* _Raw data_
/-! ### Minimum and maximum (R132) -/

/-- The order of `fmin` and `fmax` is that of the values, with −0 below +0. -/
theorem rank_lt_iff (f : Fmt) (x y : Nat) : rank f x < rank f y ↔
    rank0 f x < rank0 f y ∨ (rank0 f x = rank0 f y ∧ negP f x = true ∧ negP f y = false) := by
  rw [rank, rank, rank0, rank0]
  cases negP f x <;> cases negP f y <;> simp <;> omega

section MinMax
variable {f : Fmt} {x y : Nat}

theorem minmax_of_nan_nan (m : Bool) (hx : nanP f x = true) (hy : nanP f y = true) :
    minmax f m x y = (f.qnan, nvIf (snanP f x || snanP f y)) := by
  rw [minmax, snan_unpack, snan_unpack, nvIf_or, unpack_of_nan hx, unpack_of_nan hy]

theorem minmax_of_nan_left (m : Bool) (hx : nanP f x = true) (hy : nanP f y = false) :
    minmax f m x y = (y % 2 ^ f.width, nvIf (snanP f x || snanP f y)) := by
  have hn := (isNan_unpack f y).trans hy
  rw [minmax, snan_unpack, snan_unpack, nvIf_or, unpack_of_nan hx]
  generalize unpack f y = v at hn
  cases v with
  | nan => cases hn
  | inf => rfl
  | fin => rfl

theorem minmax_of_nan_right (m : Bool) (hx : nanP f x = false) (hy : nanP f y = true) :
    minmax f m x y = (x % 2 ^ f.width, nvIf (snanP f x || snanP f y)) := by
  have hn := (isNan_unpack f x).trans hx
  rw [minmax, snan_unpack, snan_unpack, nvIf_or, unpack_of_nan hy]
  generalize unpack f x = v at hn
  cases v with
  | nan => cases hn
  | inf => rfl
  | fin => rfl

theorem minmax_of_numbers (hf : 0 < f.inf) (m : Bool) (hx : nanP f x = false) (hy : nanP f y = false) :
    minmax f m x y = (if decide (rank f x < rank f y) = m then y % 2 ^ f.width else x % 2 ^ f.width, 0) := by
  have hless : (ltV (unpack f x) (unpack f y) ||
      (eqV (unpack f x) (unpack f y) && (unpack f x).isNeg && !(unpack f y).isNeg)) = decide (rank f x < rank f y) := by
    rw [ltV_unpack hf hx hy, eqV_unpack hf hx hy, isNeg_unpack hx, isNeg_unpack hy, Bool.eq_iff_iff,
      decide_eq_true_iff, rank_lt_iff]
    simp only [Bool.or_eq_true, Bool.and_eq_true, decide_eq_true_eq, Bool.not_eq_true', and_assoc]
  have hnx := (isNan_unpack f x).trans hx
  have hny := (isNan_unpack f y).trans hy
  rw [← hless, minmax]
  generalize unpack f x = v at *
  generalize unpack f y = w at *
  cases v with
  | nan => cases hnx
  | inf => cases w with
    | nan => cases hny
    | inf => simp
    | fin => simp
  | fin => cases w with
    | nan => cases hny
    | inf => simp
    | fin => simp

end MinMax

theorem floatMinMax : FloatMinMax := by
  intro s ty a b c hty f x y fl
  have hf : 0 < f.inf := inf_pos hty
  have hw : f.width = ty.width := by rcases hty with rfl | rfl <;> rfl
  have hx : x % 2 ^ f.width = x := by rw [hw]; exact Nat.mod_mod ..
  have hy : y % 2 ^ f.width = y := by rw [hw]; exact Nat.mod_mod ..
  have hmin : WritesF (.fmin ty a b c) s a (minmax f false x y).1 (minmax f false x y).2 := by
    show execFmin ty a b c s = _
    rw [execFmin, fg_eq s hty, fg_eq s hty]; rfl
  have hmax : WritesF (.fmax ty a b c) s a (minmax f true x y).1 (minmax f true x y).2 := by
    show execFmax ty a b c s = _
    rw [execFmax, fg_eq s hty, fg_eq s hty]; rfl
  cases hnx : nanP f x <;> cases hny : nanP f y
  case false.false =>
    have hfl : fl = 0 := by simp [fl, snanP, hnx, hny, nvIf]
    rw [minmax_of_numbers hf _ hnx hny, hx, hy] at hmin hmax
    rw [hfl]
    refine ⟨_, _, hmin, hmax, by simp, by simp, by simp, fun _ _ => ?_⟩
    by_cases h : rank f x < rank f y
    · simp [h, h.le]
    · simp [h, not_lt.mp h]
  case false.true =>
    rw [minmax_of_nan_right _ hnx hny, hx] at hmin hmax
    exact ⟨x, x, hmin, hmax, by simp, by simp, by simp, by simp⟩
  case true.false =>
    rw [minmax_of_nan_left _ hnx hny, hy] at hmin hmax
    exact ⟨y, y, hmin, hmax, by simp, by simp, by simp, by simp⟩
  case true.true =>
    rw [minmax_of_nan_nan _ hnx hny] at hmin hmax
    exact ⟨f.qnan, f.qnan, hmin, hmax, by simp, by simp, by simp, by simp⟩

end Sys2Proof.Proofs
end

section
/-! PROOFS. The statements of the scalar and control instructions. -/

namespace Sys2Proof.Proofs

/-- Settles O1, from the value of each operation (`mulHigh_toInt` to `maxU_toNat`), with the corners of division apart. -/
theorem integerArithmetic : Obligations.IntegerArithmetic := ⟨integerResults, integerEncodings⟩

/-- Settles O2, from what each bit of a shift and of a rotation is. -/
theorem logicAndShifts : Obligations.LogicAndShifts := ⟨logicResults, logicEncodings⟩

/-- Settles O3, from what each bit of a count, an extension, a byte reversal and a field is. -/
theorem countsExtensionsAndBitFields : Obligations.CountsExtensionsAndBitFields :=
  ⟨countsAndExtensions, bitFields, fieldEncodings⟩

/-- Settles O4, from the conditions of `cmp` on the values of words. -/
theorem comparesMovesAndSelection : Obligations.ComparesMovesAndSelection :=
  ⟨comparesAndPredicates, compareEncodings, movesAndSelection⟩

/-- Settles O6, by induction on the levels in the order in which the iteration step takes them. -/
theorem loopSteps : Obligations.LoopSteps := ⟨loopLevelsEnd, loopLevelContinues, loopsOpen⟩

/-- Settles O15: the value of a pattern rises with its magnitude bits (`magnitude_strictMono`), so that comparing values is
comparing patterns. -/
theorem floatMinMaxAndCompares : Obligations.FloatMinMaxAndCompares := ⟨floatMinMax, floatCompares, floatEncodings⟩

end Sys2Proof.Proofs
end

* _About this task_
List every line from the entries above in which "execFmax" appears.

* _Reply to the exercise_
    show execFmax ty a b c s = _
    rw [execFmax, fg_eq s hty, fg_eq s hty]; rfl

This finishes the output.